AbstractTwenty pregnant Comisana ewes were divided into two groups of 10. One group was allowed to graze a vetch pasture (grass). The second group of animals was housed collectively in a pen and was given hay and concentrates (concentrate). After lambing, all the ewes were allowed to stay with the respective lambs between 18:00 h and 07:00 h of the following day in two different pens. Therefore all the lambs were raised exclusively on maternal milk. The lambs were slaughtered at 38 days of age. Milk and lamb meat (longissimus dorsi muscle) fatty acids were analysed. Ewes on grass produced milk with a lower (P < 0·001) proportion of saturated fatty acids and with a higher proportion of both monounsaturated (P < 0·05) and polyunsaturated fatty acids (P < 0·01) than ewes given concentrates.

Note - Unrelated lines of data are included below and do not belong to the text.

-- ==== Sys2Proof/Tests/Slice0.lean ====
section
/-! SUPPORT. The model's own tests. Expected values are those of spec/95_test_vectors.md (the vector's number is in the
test's comment) or of the rule named there; encodings are those of 30_encoding.md R84. The last part shows, for every
obligation with hypotheses, a state and operands that meet them. -/

namespace Sys2Proof.Tests

open Sys2Proof Machine

/-! ## WellFormed refuses an ill-formed term of every check -/

theorem test_illformed_source :
    (Instr.lda (.mem (.zpy 0))).wellFormed = false ∧ (Instr.ldx (.mem (.zpx 0))).wellFormed = false ∧
    (Instr.ldy (.mem (.absy 0))).wellFormed = false ∧ (Instr.adc (.mem (.ind 0))).wellFormed = false ∧
    (Instr.sbc (.mem (.zpy 0))).wellFormed = false ∧ (Instr.and (.mem (.ind 0))).wellFormed = false ∧
    (Instr.ora (.mem (.zpy 0))).wellFormed = false ∧ (Instr.eor (.mem (.ind 0))).wellFormed = false ∧
    (Instr.bit (.imm 0)).wellFormed = false ∧ (Instr.cmp (.mem (.zpy 0))).wellFormed = false ∧
    (Instr.cpx (.mem (.zpx 0))).wellFormed = false ∧ (Instr.cpy (.mem (.absx 0))).wellFormed = false := by decide

theorem test_illformed_memory :
    (Instr.sta (.zpy 0)).wellFormed = false ∧ (Instr.stx (.zpx 0)).wellFormed = false ∧
    (Instr.sty (.absx 0)).wellFormed = false ∧ (Instr.inc (.absy 0)).wellFormed = false ∧
    (Instr.dec (.indy 0)).wellFormed = false ∧ (Instr.jmp (.absx 0)).wellFormed = false := by decide

theorem test_illformed_target :
    (Instr.asl (.mem (.absy 0))).wellFormed = false ∧ (Instr.lsr (.mem (.zpy 0))).wellFormed = false ∧
    (Instr.rol (.mem (.indx 0))).wellFormed = false ∧ (Instr.ror (.mem (.ind 0))).wellFormed = false := by decide

/-- A9 and 00 are legal bytes (R85). -/
theorem test_illformed_illegal :
    (Instr.illegal 0xA9).wellFormed = false ∧ (Instr.illegal 0x00).wellFormed = false := by decide

/-! ## Decoding: every mode of the first instruction of a shape, then one form of each other instruction -/

theorem test_decode_loads :
    decode [0b10101001, 0x05] = .ok (.lda (.imm 0x05), []) ∧ decode [0b10100101, 0x42] = .ok (.lda (.mem (.zp 0x42)), []) ∧
    decode [0b10110101, 0xFF] = .ok (.lda (.mem (.zpx 0xFF)), []) ∧
    decode [0b10101101, 0x34, 0x12] = .ok (.lda (.mem (.abs 0x1234)), []) ∧
    decode [0b10111101, 0xF0, 0x12] = .ok (.lda (.mem (.absx 0x12F0)), []) ∧
    decode [0b10111001, 0x00, 0x03] = .ok (.lda (.mem (.absy 0x0300)), []) ∧
    decode [0b10100001, 0x20] = .ok (.lda (.mem (.indx 0x20)), []) ∧
    decode [0b10110001, 0x86] = .ok (.lda (.mem (.indy 0x86)), []) ∧
    decode [0b10110110, 0x80] = .ok (.ldx (.mem (.zpy 0x80)), []) ∧
    decode [0b10111110, 0x80, 0x02] = .ok (.ldx (.mem (.absy 0x0280)), []) ∧
    decode [0b10100000, 0x00] = .ok (.ldy (.imm 0x00), []) ∧
    decode [0b10111100, 0x01, 0x02] = .ok (.ldy (.mem (.absx 0x0201)), []) := by
  and_intros <;> decide

theorem test_decode_stores :
    decode [0b10010001, 0x10] = .ok (.sta (.indy 0x10), []) ∧ decode [0b10000001, 0x20] = .ok (.sta (.indx 0x20), []) ∧
    decode [0b10010110, 0xF0] = .ok (.stx (.zpy 0xF0), []) ∧
    decode [0b10001100, 0x00, 0x03] = .ok (.sty (.abs 0x0300), []) := by
  and_intros <;> decide

theorem test_decode_arithmetic_and_logic :
    decode [0b01101001, 0x03] = .ok (.adc (.imm 0x03), []) ∧ decode [0b11101001, 0x01] = .ok (.sbc (.imm 0x01), []) ∧
    decode [0b00101001, 0x0F] = .ok (.and (.imm 0x0F), []) ∧ decode [0b00001001, 0x01] = .ok (.ora (.imm 0x01), []) ∧
    decode [0b01001001, 0xFF] = .ok (.eor (.imm 0xFF), []) ∧
    decode [0b00101100, 0x00, 0x02] = .ok (.bit (.mem (.abs 0x0200)), []) := by
  and_intros <;> decide
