/-- R111: the update event latches every preloaded value, and nothing else. -/
def Obligations.UpdateEventLatchesThePreloads : Prop :=
  ∀ (c : Config) (p : Periph c),
    p.updateEvent.arrActive = (if p.arrPreload = true then p.arr else p.arrActive) ∧
    (∀ i : Channel c, p.updateEvent.ccrActive[i] = if p.ccrPreload[i] = true then p.ccr[i] else p.ccrActive[i]) ∧
    p.updateEvent.programmed = p.programmed ∧ p.updateEvent.cnt = p.cnt ∧ p.updateEvent.cntEn = p.cntEn

/-- R112, R113, R114: the output of an enabled channel is asserted below its compare value, and every enabled channel with
a compare value above 0 asserts at counter 0. That a disabled channel's output is `none` is how the model gives it no
value (R113, assumption log 8, DESIGN CHOICE). -/
def Obligations.OutputOfAChannel : Prop :=
  ∀ (c : Config) (p : Periph c) (i : Channel c),
    (p.oe[i] = true → p.output i = some (decide (p.cnt.toNat < p.ccrActive[i].toNat))) ∧
    (p.oe[i] = false → p.output i = none) ∧
    (p.oe[i] = true → p.cnt = 0 → p.ccrActive[i] ≠ 0 → p.output i = some true)

/-- R110, R112, R115: one cycle of a running counter has A + 1 ticks, an enabled channel with active compare C is asserted
on the ticks 0 to C - 1 and on C of them in all, and the tick after the last latches the preloads. -/
def Obligations.OnePwmCycle : Prop :=
  ∀ (s : State) (i : Channel) (A C : Nat), s.periph.cntEn = true → s.periph.cnt = 0 → s.periph.oe[i] = true →
    A = s.periph.arrActive.toNat → C = s.periph.ccrActive[i].toNat → C ≤ A →
      (∀ n ≤ A, (s.ticks n).periph.cnt.toNat = n ∧ (s.ticks n).periph.output i = some (decide (n < C))) ∧
      ((List.range (A + 1)).filter fun n => (s.ticks n).periph.output i = some true).length = C ∧
      (s.ticks (A + 1)).periph = s.periph.updateEvent
end

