/-! ### Every step has a next state -/

/-- A transaction ends, its word legal or not (R104, R132). -/
theorem runCommand_next (cmd wdata : Word) (s : State) : ∃ t, runCommand cmd wdata s = .next t := by
  cases hdecode : decode cmd wdata with
  | ok i =>
    obtain ⟨code, rdata, t, -, hexec⟩ := exec_runs i s
    exact ⟨t, (runCommand_of_legal hdecode).trans hexec⟩
  | error why => exact ⟨_, runCommand_of_illegal hdecode⟩

/-- Every input of the outside world is taken (R8, R119). -/
theorem accept_next (input : Input) (s : State) : ∃ t, accept input s = .next t := by
  cases input with
  | command cmd wdata =>
    cases hreset : s.inReset with
    | true => exact ⟨s, if_pos hreset⟩
    | false =>
      obtain ⟨t, ht⟩ := runCommand_next cmd wdata s
      exact ⟨t, (if_neg (Bool.eq_false_iff.mp hreset)).trans ht⟩
  | _ => exact ⟨_, rfl⟩

/-- No state stops the machine (R104, R132). -/
theorem step_next (s : State) : ∃ t, step s = .next t := by
  unfold step
  split
  · exact ⟨s, rfl⟩
  · next input t _ => exact accept_next input t

end Sys2Proof.Machine

namespace Sys2Proof

open Machine

/-- Settles O11: every step has a next state, and that what the run has shown is still shown is kept by all that a step
is made of. -/
theorem everyStepGoesOn : Obligations.EveryStepGoesOn := by
  intro s
  obtain ⟨t, hstep⟩ := step_next s
  obtain ⟨hresponses, htrace⟩ := (shownBy_keptByAll s).step hstep (State.ShownBy.refl s)
  exact ⟨t, hstep, hresponses, htrace⟩

end Sys2Proof

/-! PROOFS. What the timer counter does is invisible to the engine (60_exceptions.md R108, R117, R133): two runs of one
command from states that show the same. -/

namespace Sys2Proof.Machine

variable {c : Config} {s s' t u : State c} {i : Instr} {code : Code} {rdata : Word}

/-! ### States that show the same -/

namespace State

/-- Two states show the same where R133's four parts are the same. -/
theorem observe_congr (hresponses : s.responses = s'.responses) (heng : s.eng = s'.eng) (htrace : s.trace = s'.trace)
    (hprogrammed : s.periph.programmed = s'.periph.programmed) : s.observe = s'.observe := by
  rw [observe, observe, hresponses, heng, htrace, hprogrammed]

/-- The same write of the engine's registers keeps two states showing the same. -/
theorem observe_setEng {e e' : Engine c} (h : s.observe = s'.observe) (he : e = e') :
    { s with eng := e }.observe = { s' with eng := e' }.observe :=
  congrArg₂ (fun o e => { o with eng := e }) h he

theorem observe_respond (code : Code) (rdata : Word) (h : s.observe = s'.observe) :
    (s.respond code rdata).observe = (s'.respond code rdata).observe :=
  congrArg (fun o => { o with responses := o.responses ++ [Response.mk code rdata] }) h

theorem observe_setCode (code : Code) (h : s.observe = s'.observe) :
    (s.setCode code).observe = (s'.setCode code).observe :=
  congrArg (fun o => { o with eng := o.eng.setCode code }) h

end State

/-! ### Settled oracles -/

namespace FaultOracle

variable {o : FaultOracle} {m n : Nat}

theorem settledFor_of_le (h : o.settledFor n) (hle : m ≤ n) : o.settledFor m := by
  cases o with
  | answers next => exact Nat.le_trans hle h
  | _ => trivial

/-- One operation uses up at most one of the answers that are settled. -/
theorem settledFor_advance (h : o.settledFor (n + 1)) : o.advance.settledFor n := by
  cases o with
  | answers next => exact (Nat.le_sub_of_add_le h).trans_eq List.length_tail.symm
  | _ => trivial

/-- A settled oracle looks at no field of `P` but the clock gate (R42). -/
theorem answer_congr (h : o.settledFor (n + 1)) (before : List (OpRecord c)) {p q : Periph c}
    (hclk : p.clkEn = q.clkEn) (op : PeriphOp c) : o.answer before p op = o.answer before q op := by
  cases o with
  | clockGated => rw [answer, answer, hclk]
  | answers next =>
    cases next with
    | nil => exact absurd h (Nat.not_succ_le_zero n)
    | cons a next => rfl
  | _ => rfl

end FaultOracle

/-! ### The same operations on two timers that look the same -/

/-- The two states show the same, and the next `n` operations are answered by one oracle that is settled for them. -/
structure State.AlikeFor (n : Nat) (s s' : State c) : Prop where
  observe : s.observe = s'.observe
  faults : s.env.faults = s'.env.faults
  settled : s.env.faults.settledFor n

namespace State.AlikeFor

variable {m n : Nat}

theorem responses (h : s.AlikeFor n s') : s.responses = s'.responses := congrArg Observation.responses h.observe

theorem eng (h : s.AlikeFor n s') : s.eng = s'.eng := congrArg Observation.eng h.observe

theorem trace (h : s.AlikeFor n s') : s.trace = s'.trace := congrArg Observation.trace h.observe

theorem programmed (h : s.AlikeFor n s') : s.periph.programmed = s'.periph.programmed :=
  congrArg Observation.programmed h.observe

theorem of_le (h : s.AlikeFor n s') (hle : m ≤ n) : s.AlikeFor m s' :=
  ⟨h.observe, h.faults, FaultOracle.settledFor_of_le h.settled hle⟩

/-- However many ticks fall before it, the next operation gets the same answer (R53, R108). -/
theorem answerOf_eq (h : s.AlikeFor (n + 1) s') (op : PeriphOp c) : s.answerOf op = s'.answerOf op := by
  have hclk : s.ticksBefore.periph.clkEn = s'.ticksBefore.periph.clkEn := by
    rw [ticksBefore_clkEn, ticksBefore_clkEn]
    exact congrArg Programmed.clkEn h.programmed
  rw [answerOf, answerOf, ← h.faults, ← h.trace]
  exact FaultOracle.answer_congr h.settled _ hclk op

theorem afterOp_programmed_eq (h : s.AlikeFor (n + 1) s') (op : PeriphOp c) :
    (s.afterOp op).periph.programmed = (s'.afterOp op).periph.programmed := by
  rw [afterOp_programmed, afterOp_programmed, ← h.answerOf_eq op, h.programmed,
    Periph.perform_programmed_congr op h.programmed]

/-- An operation leaves the two alike for the rest. -/
theorem afterOp (h : s.AlikeFor (n + 1) s') (op : PeriphOp c) : (s.afterOp op).AlikeFor n (s'.afterOp op) where
  observe := by
    refine observe_congr ?_ ?_ ?_ (h.afterOp_programmed_eq op)
    · rw [afterOp_responses, afterOp_responses, h.responses]
    · rw [afterOp_eng, afterOp_eng, h.eng]
    · rw [afterOp_trace, afterOp_trace, h.trace, h.answerOf_eq op]
  faults := by rw [afterOp_faults, afterOp_faults, h.faults]
  settled := by
    rw [afterOp_faults]
    exact FaultOracle.settledFor_advance h.settled

end State.AlikeFor

/-- Operations on two states that are alike get the same answer and leave states that show the same (R108). -/
theorem runOps_alike (ops : List (PeriphOp c)) : ∀ {s s' : State c}, s.AlikeFor ops.length s' →
    (runOps ops s).1 = (runOps ops s').1 ∧ (runOps ops s).2.observe = (runOps ops s').2.observe := by
  induction ops with
  | nil => exact fun h => ⟨rfl, h.observe⟩
  | cons op ops ih =>
    intro s s' h
    have hanswer := h.answerOf_eq op
    cases ha : s.answerOf op with
    | ok =>
      simp only [runOps, ← hanswer, ha]
      exact ih (h.afterOp op)
    | fault =>
      simp only [runOps, ← hanswer, ha]
      exact ⟨trivial, (h.afterOp op).observe⟩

Trans-vaccenic acid was significantly higher (P < 0·001) in milk from grass-fed animals compared with ewes given concentrates. Linoleic acid (C18: 2 n-6) tended to be higher (P = 0·06) in milk from ewes on concentrates while linolenic acid (C18: 3 n-3) was significantly higher (P < 0·001) in milk from animals grazing pasture. Conjugated linoleic acid (cis-9, trans-11 C18: 2) was almost double in milk from grass-fed ewes compared with animals given concentrates (P < 0·001). Regarding lamb tissue, trans-vaccenic acid (C18: 1 trans-11) was higher (P = 0·01) in the fat from lambs raised by grazing ewes. Linoleic acid (C18: 2 n-6) was at higher concentration (P < 0·001) in the fat from lambs raised by ewes given concentrates. Linolenic acid (C18: 3 n-3) was increased three-fold (P < 0·001) in the fat of lambs from the grass group compared with lambs suckled by ewes given concentrates. The isomer cis-9, trans-11 of conjugated linoleic acid was present at double concentration (P < 0·001) in the fat from animals raised by grazing ewes. Eicosapentaenoic (C20: 5 n-3; EPA) and docosaesaenoic (C22: 6 n-3; DHA) acids were higher (respectively P < 0·001 and P = 0·01) in the intramuscular fat from lambs from the grass group compared with animals from the concentrate group. The n-6/n-3 ratio was lower (P < 0·001) in the meat from lambs raised by grazing ewes. Overall this trial showed that ewe feeding system strongly affects intramuscular fatty acids even in lambs raised exclusively on maternal milk.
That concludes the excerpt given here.